Astro, 17 lipca 2024, 15:58
Zdecydowanie ma to związek z obrotem. Przy rotacji synchronicznej okres obrotu planety jest dokładnie równy okresowi orbitalnemu i oczywiście kierunek obrotu jest zgodny z kierunkiem obiegu. Zwyczajowo (bo Ziemia) przyjmujemy, że jeśli "patrzymy od północy" na układ, to planeta obraca się i okrąża gwiazdę w kierunku przeciwnym do kierunku ruchu wskazówek (zwykłego ) zegara; oczywiście w tym przypadku obserwujemy układ "z boku". Teraz już rozróżnienie evening/ morning terminator powinno być prostsze, bo chodzi oczywiście o widma NIRSpec zrobione na początku i na końcu tranzytu. Dla lepszej wizualizacji polecam spojrzeć na obrazek nr 1 w oryginalnej pracy, którą można znaleźć na arxiv: https://arxiv.org/pdf/2407.10294 Podczas "morning" zaczyna się tranzyt i podświetlana przez gwiazdę jest ta część atmosfery planety, która jest nad powierzchnią oddalającą się od nas.
Mariusz Błoński, 17 lipca 2024, 16:03
@Astro Dzięki A kierunek wiatrów na takich planetach jest determinowany przez kierunek obrotu czy niekoniecznie?
Astro, 17 lipca 2024, 16:11
Skoro już wiesz gdzie jest cieplej, to wystarczy klasyczna hydrodynamika... Podpowiedź: gdy zrobisz w słoneczny dzień przeciąg w chałupie, to z której strony będzie wiało?
Mariusz Błoński, 17 lipca 2024, 19:39
Nie o to idzie, a o to, w którą stronę kuli wieje. Jeśli planeta w obrocie synchronicznym obraca się "na wschód", to czy wiatr będzie tam wiał "na wschód" czy też kierunek obrotu tego nie determinuje?
Astro, 18 lipca 2024, 08:49
Będzie "na wschód", ale poważniej nie jest to takie proste... Wiesz zapewne jak średnio wieją wiatry na Ziemi (dla ilustracji: https://pl.wikipedia.org/wiki/Cyrkulacja_powietrza) i to trochę mówi o skali problemu. Weźmy takie pasaty - średnio wieją ze wschodu na zachód (upraszczając), ale co widzi obserwator z zewnątrz? Dla niego atmosfera ziemska obraca się zgodnie z kierunkiem rotacji Ziemi, czyli z zachodu na wschód (prędkość obrotowa na równiku to prawie 1700 km/h...). Dla gazowych olbrzymów jest podobnie, choć inaczej:
(ze strony https://courses.lumenlearning.com/suny-ncc-astronomy/chapter/atmospheres-of-the-giant-planets/, tam też opis)

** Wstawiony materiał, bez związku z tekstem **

-- ==== Sys2Proof/Certificates/Slice0/Obligations.lean ====
section
/-! DEFINITION. The statements for the provers, from the numbered rules of the spec. -/

namespace Sys2Proof.Claims

open Sys2Proof.Machine

/-! ## Lane instructions: what the spec's tables say of each, as relations on words -/

/-- A lane instruction of one V destination: its head, the registers it names but for the guard, the destination, and what its
result in a lane must satisfy, from the course as it was. -/
structure LaneRow where
  h : Hd
  u : Uses
  d : R64
  res : Course → Nat → Word → Prop

/-- Its registers with the guard's predicate. -/
def LaneRow.uses (r : LaneRow) : Uses := laneUses r.h r.u

/-- The lanes that execute it, and the lanes that read its sources (R227). -/
def LaneRow.on (r : LaneRow) (x : Sel) : Mask := lanesOn x.c r.h x.x
def LaneRow.reads (r : LaneRow) (x : Sel) : Mask := readersAll x.c r.h x.x

/-- A row of two V sources. -/
def rowRR (h : Hd) (d a b : R64) (f : Word → Word → Word → Prop) : LaneRow :=
  ⟨h, { Uses.none with v := [a.val, b.val], d := [d.val] }, d, fun c k r => f (vAt c a k) (vAt c b k) r⟩

/-- A row of two V sources that reads its destination too. -/
def rowRRD (h : Hd) (d a b : R64) (f : Word → Word → Word → Word → Prop) : LaneRow :=
  ⟨h, { Uses.none with v := [a.val, b.val, d.val], d := [d.val] }, d, fun c k r => f (vAt c a k) (vAt c b k) (vAt c d k) r⟩

/-- A row of one V source. -/
def rowR (h : Hd) (d a : R64) (f : Word → Word → Prop) : LaneRow :=
  ⟨h, { Uses.none with v := [a.val], d := [d.val] }, d, fun c k r => f (vAt c a k) r⟩

/-- A row without a V source. -/
def row0 (h : Hd) (d : R64) (f : Course → Nat → Word → Prop) : LaneRow := ⟨h, { Uses.none with d := [d.val] }, d, f⟩

/-- The signed reading of an n-bit immediate. -/
def simm (n v : Nat) : Int := if v < 2 ^ (n - 1) then v else (v : Int) - 2 ^ n

/-- An integer clamped (R232). -/
def clampTo (lo hi n : Int) : Int := max lo (min n hi)

/-- Sums and differences by saturation (R232). -/
def addRel (m : Sat) (a b r : Word) : Prop :=
  match m with
  | .wrap => r.toNat = (a.toNat + b.toNat) % 2 ^ 32
  | .ss => r.toInt = clampTo (-2 ^ 31) (2 ^ 31 - 1) (a.toInt + b.toInt)
  | .us => r.toNat = min (a.toNat + b.toNat) (2 ^ 32 - 1)
def subRel (m : Sat) (a b r : Word) : Prop :=
  match m with
  | .wrap => (r.toNat : Int) = ((a.toNat : Int) - b.toNat) % 2 ^ 32
  | .ss => r.toInt = clampTo (-2 ^ 31) (2 ^ 31 - 1) (a.toInt - b.toInt)
  | .us => (r.toNat : Int) = max ((a.toNat : Int) - b.toNat) 0

/-- High words of products, floor division by 2^32 (R232). -/
def mulhRel (u : Bool) (a b r : Word) : Prop :=
  if u then r.toNat = a.toNat * b.toNat / 2 ^ 32 else r.toInt = a.toInt * b.toInt / 2 ^ 32
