@[simp] theorem putA_id (c : Course) (i : Nat) (v : BitVec 128) : (putA c i v).id = c.id := rfl
@[simp] theorem putA_v (c : Course) (i : Nat) (v : BitVec 128) : (putA c i v).v = c.v := rfl
@[simp] theorem putA_w (c : Course) (i : Nat) (v : BitVec 128) : (putA c i v).w = c.w := rfl
@[simp] theorem putA_k (c : Course) (i : Nat) (v : BitVec 128) : (putA c i v).k = c.k := rfl
@[simp] theorem putA_r_s (c : Course) (i : Nat) (v : BitVec 128) : (putA c i v).r.s = c.r.s := rfl
@[simp] theorem putA_r_p (c : Course) (i : Nat) (v : BitVec 128) : (putA c i v).r.p = c.r.p := rfl
@[simp] theorem putA_r_q (c : Course) (i : Nat) (v : BitVec 128) : (putA c i v).r.q = c.r.q := rfl
@[simp] theorem putA_r_lpc (c : Course) (i : Nat) (v : BitVec 128) : (putA c i v).r.lpc = c.r.lpc := rfl
@[simp] theorem putA_r_status (c : Course) (i : Nat) (v : BitVec 128) : (putA c i v).r.status = c.r.status := rfl
@[simp] theorem putA_r_d (c : Course) (i : Nat) (v : BitVec 128) : (putA c i v).r.d = c.r.d := rfl
@[simp] theorem putA_r_tl (c : Course) (i : Nat) (v : BitVec 128) : (putA c i v).r.tl = c.r.tl := rfl
@[simp] theorem putA_r_slots (c : Course) (i : Nat) (v : BitVec 128) : (putA c i v).r.slots = c.r.slots := rfl

@[simp] theorem putTL_id (c : Course) (i : Nat) (v : BitVec 64) : (putTL c i v).id = c.id := rfl
@[simp] theorem putTL_v (c : Course) (i : Nat) (v : BitVec 64) : (putTL c i v).v = c.v := rfl
@[simp] theorem putTL_w (c : Course) (i : Nat) (v : BitVec 64) : (putTL c i v).w = c.w := rfl
@[simp] theorem putTL_k (c : Course) (i : Nat) (v : BitVec 64) : (putTL c i v).k = c.k := rfl
@[simp] theorem putTL_r_s (c : Course) (i : Nat) (v : BitVec 64) : (putTL c i v).r.s = c.r.s := rfl
@[simp] theorem putTL_r_p (c : Course) (i : Nat) (v : BitVec 64) : (putTL c i v).r.p = c.r.p := rfl
@[simp] theorem putTL_r_q (c : Course) (i : Nat) (v : BitVec 64) : (putTL c i v).r.q = c.r.q := rfl
@[simp] theorem putTL_r_lpc (c : Course) (i : Nat) (v : BitVec 64) : (putTL c i v).r.lpc = c.r.lpc := rfl
@[simp] theorem putTL_r_status (c : Course) (i : Nat) (v : BitVec 64) : (putTL c i v).r.status = c.r.status := rfl
@[simp] theorem putTL_r_d (c : Course) (i : Nat) (v : BitVec 64) : (putTL c i v).r.d = c.r.d := rfl
@[simp] theorem putTL_r_a (c : Course) (i : Nat) (v : BitVec 64) : (putTL c i v).r.a = c.r.a := rfl
@[simp] theorem putTL_r_slots (c : Course) (i : Nat) (v : BitVec 64) : (putTL c i v).r.slots = c.r.slots := rfl

@[simp] theorem setLaneSt_id (c : Course) (n v : Nat) : (setLaneSt c n v).id = c.id := rfl
@[simp] theorem setLaneSt_v (c : Course) (n v : Nat) : (setLaneSt c n v).v = c.v := rfl
@[simp] theorem setLaneSt_w (c : Course) (n v : Nat) : (setLaneSt c n v).w = c.w := rfl
@[simp] theorem setLaneSt_k (c : Course) (n v : Nat) : (setLaneSt c n v).k = c.k := rfl
@[simp] theorem setLaneSt_r_s (c : Course) (n v : Nat) : (setLaneSt c n v).r.s = c.r.s := rfl
@[simp] theorem setLaneSt_r_p (c : Course) (n v : Nat) : (setLaneSt c n v).r.p = c.r.p := rfl
@[simp] theorem setLaneSt_r_q (c : Course) (n v : Nat) : (setLaneSt c n v).r.q = c.r.q := rfl
@[simp] theorem setLaneSt_r_lpc (c : Course) (n v : Nat) : (setLaneSt c n v).r.lpc = c.r.lpc := rfl
@[simp] theorem setLaneSt_r_d (c : Course) (n v : Nat) : (setLaneSt c n v).r.d = c.r.d := rfl
@[simp] theorem setLaneSt_r_a (c : Course) (n v : Nat) : (setLaneSt c n v).r.a = c.r.a := rfl
@[simp] theorem setLaneSt_r_tl (c : Course) (n v : Nat) : (setLaneSt c n v).r.tl = c.r.tl := rfl
@[simp] theorem setLaneSt_r_slots (c : Course) (n v : Nat) : (setLaneSt c n v).r.slots = c.r.slots := rfl

@[simp] theorem putP_id (c : Course) (i : Nat) (m b : Mask) : (putP c i m b).id = c.id := by unfold putP; split <;> rfl
@[simp] theorem putP_w (c : Course) (i : Nat) (m b : Mask) : (putP c i m b).w = c.w := by unfold putP; split <;> rfl
@[simp] theorem putP_k (c : Course) (i : Nat) (m b : Mask) : (putP c i m b).k = c.k := by unfold putP; split <;> rfl
@[simp] theorem putP_v (c : Course) (i : Nat) (m b : Mask) : (putP c i m b).v = c.v := by unfold putP; split <;> rfl
@[simp] theorem putP_r_s (c : Course) (i : Nat) (m b : Mask) : (putP c i m b).r.s = c.r.s := by unfold putP; split <;> rfl
@[simp] theorem putP_r_q (c : Course) (i : Nat) (m b : Mask) : (putP c i m b).r.q = c.r.q := by unfold putP; split <;> rfl
@[simp] theorem putP_r_lpc (c : Course) (i : Nat) (m b : Mask) : (putP c i m b).r.lpc = c.r.lpc := by unfold putP; split <;> rfl
@[simp] theorem putP_r_status (c : Course) (i : Nat) (m b : Mask) : (putP c i m b).r.status = c.r.status := by unfold putP; split <;> rfl
@[simp] theorem putP_r_d (c : Course) (i : Nat) (m b : Mask) : (putP c i m b).r.d = c.r.d := by unfold putP; split <;> rfl
@[simp] theorem putP_r_a (c : Course) (i : Nat) (m b : Mask) : (putP c i m b).r.a = c.r.a := by unfold putP; split <;> rfl
@[simp] theorem putP_r_tl (c : Course) (i : Nat) (m b : Mask) : (putP c i m b).r.tl = c.r.tl := by unfold putP; split <;> rfl
@[simp] theorem putP_r_slots (c : Course) (i : Nat) (m b : Mask) : (putP c i m b).r.slots = c.r.slots := by unfold putP; split <;> rfl

@[simp] theorem putQ_id (c : Course) (i : Nat) (b : Bool) : (putQ c i b).id = c.id := by unfold putQ; split <;> rfl
@[simp] theorem putQ_w (c : Course) (i : Nat) (b : Bool) : (putQ c i b).w = c.w := by unfold putQ; split <;> rfl
@[simp] theorem putQ_k (c : Course) (i : Nat) (b : Bool) : (putQ c i b).k = c.k := by unfold putQ; split <;> rfl
@[simp] theorem putQ_v (c : Course) (i : Nat) (b : Bool) : (putQ c i b).v = c.v := by unfold putQ; split <;> rfl
@[simp] theorem putQ_r_s (c : Course) (i : Nat) (b : Bool) : (putQ c i b).r.s = c.r.s := by unfold putQ; split <;> rfl
@[simp] theorem putQ_r_p (c : Course) (i : Nat) (b : Bool) : (putQ c i b).r.p = c.r.p := by unfold putQ; split <;> rfl
@[simp] theorem putQ_r_lpc (c : Course) (i : Nat) (b : Bool) : (putQ c i b).r.lpc = c.r.lpc := by unfold putQ; split <;> rfl
@[simp] theorem putQ_r_status (c : Course) (i : Nat) (b : Bool) : (putQ c i b).r.status = c.r.status := by unfold putQ; split <;> rfl
@[simp] theorem putQ_r_d (c : Course) (i : Nat) (b : Bool) : (putQ c i b).r.d = c.r.d := by unfold putQ; split <;> rfl
@[simp] theorem putQ_r_a (c : Course) (i : Nat) (b : Bool) : (putQ c i b).r.a = c.r.a := by unfold putQ; split <;> rfl
@[simp] theorem putQ_r_tl (c : Course) (i : Nat) (b : Bool) : (putQ c i b).r.tl = c.r.tl := by unfold putQ; split <;> rfl
@[simp] theorem putQ_r_slots (c : Course) (i : Nat) (b : Bool) : (putQ c i b).r.slots = c.r.slots := by unfold putQ; split <;> rfl

@[simp] theorem putV_id (c : Course) (r : Nat) (m : Mask) (l : Line) : (putV c r m l).id = c.id := by unfold putV; split <;> rfl
@[simp] theorem putV_w (c : Course) (r : Nat) (m : Mask) (l : Line) : (putV c r m l).w = c.w := by unfold putV; split <;> rfl
@[simp] theorem putV_k (c : Course) (r : Nat) (m : Mask) (l : Line) : (putV c r m l).k = c.k := by unfold putV; split <;> rfl
@[simp] theorem putV_r_s (c : Course) (r : Nat) (m : Mask) (l : Line) : (putV c r m l).r.s = c.r.s := by unfold putV; split <;> rfl
@[simp] theorem putV_r_p (c : Course) (r : Nat) (m : Mask) (l : Line) : (putV c r m l).r.p = c.r.p := by unfold putV; split <;> rfl
@[simp] theorem putV_r_q (c : Course) (r : Nat) (m : Mask) (l : Line) : (putV c r m l).r.q = c.r.q := by unfold putV; split <;> rfl
@[simp] theorem putV_r_lpc (c : Course) (r : Nat) (m : Mask) (l : Line) : (putV c r m l).r.lpc = c.r.lpc := by unfold putV; split <;> rfl
@[simp] theorem putV_r_status (c : Course) (r : Nat) (m : Mask) (l : Line) : (putV c r m l).r.status = c.r.status := by unfold putV; split <;> rfl
@[simp] theorem putV_r_d (c : Course) (r : Nat) (m : Mask) (l : Line) : (putV c r m l).r.d = c.r.d := by unfold putV; split <;> rfl
@[simp] theorem putV_r_a (c : Course) (r : Nat) (m : Mask) (l : Line) : (putV c r m l).r.a = c.r.a := by unfold putV; split <;> rfl
@[simp] theorem putV_r_tl (c : Course) (r : Nat) (m : Mask) (l : Line) : (putV c r m l).r.tl = c.r.tl := by unfold putV; split <;> rfl
@[simp] theorem putV_r_slots (c : Course) (r : Nat) (m : Mask) (l : Line) : (putV c r m l).r.slots = c.r.slots := by unfold putV; split <;> rfl

@[simp] theorem orFlags_id (c : Course) (s x : Nat) : (orFlags c s x).id = c.id := by unfold orFlags; split <;> rfl
@[simp] theorem orFlags_w (c : Course) (s x : Nat) : (orFlags c s x).w = c.w := by unfold orFlags; split <;> rfl
@[simp] theorem orFlags_k (c : Course) (s x : Nat) : (orFlags c s x).k = c.k := by unfold orFlags; split <;> rfl
@[simp] theorem orFlags_v (c : Course) (s x : Nat) : (orFlags c s x).v = c.v := by unfold orFlags; split <;> rfl
@[simp] theorem orFlags_r_s (c : Course) (s x : Nat) : (orFlags c s x).r.s = c.r.s := by unfold orFlags; split <;> rfl
@[simp] theorem orFlags_r_p (c : Course) (s x : Nat) : (orFlags c s x).r.p = c.r.p := by unfold orFlags; split <;> rfl
@[simp] theorem orFlags_r_q (c : Course) (s x : Nat) : (orFlags c s x).r.q = c.r.q := by unfold orFlags; split <;> rfl
@[simp] theorem orFlags_r_lpc (c : Course) (s x : Nat) : (orFlags c s x).r.lpc = c.r.lpc := by unfold orFlags; split <;> rfl
@[simp] theorem orFlags_r_status (c : Course) (s x : Nat) : (orFlags c s x).r.status = c.r.status := by unfold orFlags; split <;> rfl
@[simp] theorem orFlags_r_d (c : Course) (s x : Nat) : (orFlags c s x).r.d = c.r.d := by unfold orFlags; split <;> rfl
@[simp] theorem orFlags_r_a (c : Course) (s x : Nat) : (orFlags c s x).r.a = c.r.a := by unfold orFlags; split <;> rfl
@[simp] theorem orFlags_r_tl (c : Course) (s x : Nat) : (orFlags c s x).r.tl = c.r.tl := by unfold orFlags; split <;> rfl

@[simp] theorem takeEntries_id (c : Course) (n : Nat) : (takeEntries c n).id = c.id := rfl
@[simp] theorem takeEntries_r (c : Course) (n : Nat) : (takeEntries c n).r = c.r := rfl
@[simp] theorem takeEntries_v (c : Course) (n : Nat) : (takeEntries c n).v = c.v := rfl
@[simp] theorem takeEntries_k (c : Course) (n : Nat) : (takeEntries c n).k = c.k := rfl
@[simp] theorem takeEntries_used (c : Course) (n : Nat) : (takeEntries c n).w.used = c.w.used + n := rfl
@[simp] theorem takeEntries_buf (c : Course) (n : Nat) : (takeEntries c n).w.buf = c.w.buf := rfl

end Sys2Proof.Machine
end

Na koniec - dla gorących gazowych olbrzymów jest dużo drastyczniej.
Trochę babol mi wyszedł, ale było na szybko. Gazowe olbrzymy oczywiście nie mają powierzchni (chodzi o głębsze warstwy) i nie tyle chodzi przy rotacji synchronicznej o "powierzchnię oddalającą się od nas", co "obracającą się od nas".
czernm20, 18 lipca 2024, 20:57
Pierwsza myśl: znowu ktoś tworzy konto. W jakim celu? Druga myśl: rozmawiałem kilka dni temu o Krystynie Skarbek. Mam już dosyć tych kobiet. Klikam zdjęcie i widzę jak w sejmie się robiera jedna a inna pozuje do PE. Co dalej, będziecie dzwonić na mój numer telefonu?
Nie podam. Numer telefonu nie może być publiczny, bo jak ma Policjant listę telefonów to później bierze świadka i pyta: ten Ci sprzedał narkotyki, z tym rozmawiałeś? Wystarczy odebrać i powiedzieć "cześć" zamiast "z kim rozmawiam".
A i ostrzegam, bo na Krystynie Skarbek ciąży klątwa. Miała wiele romansów.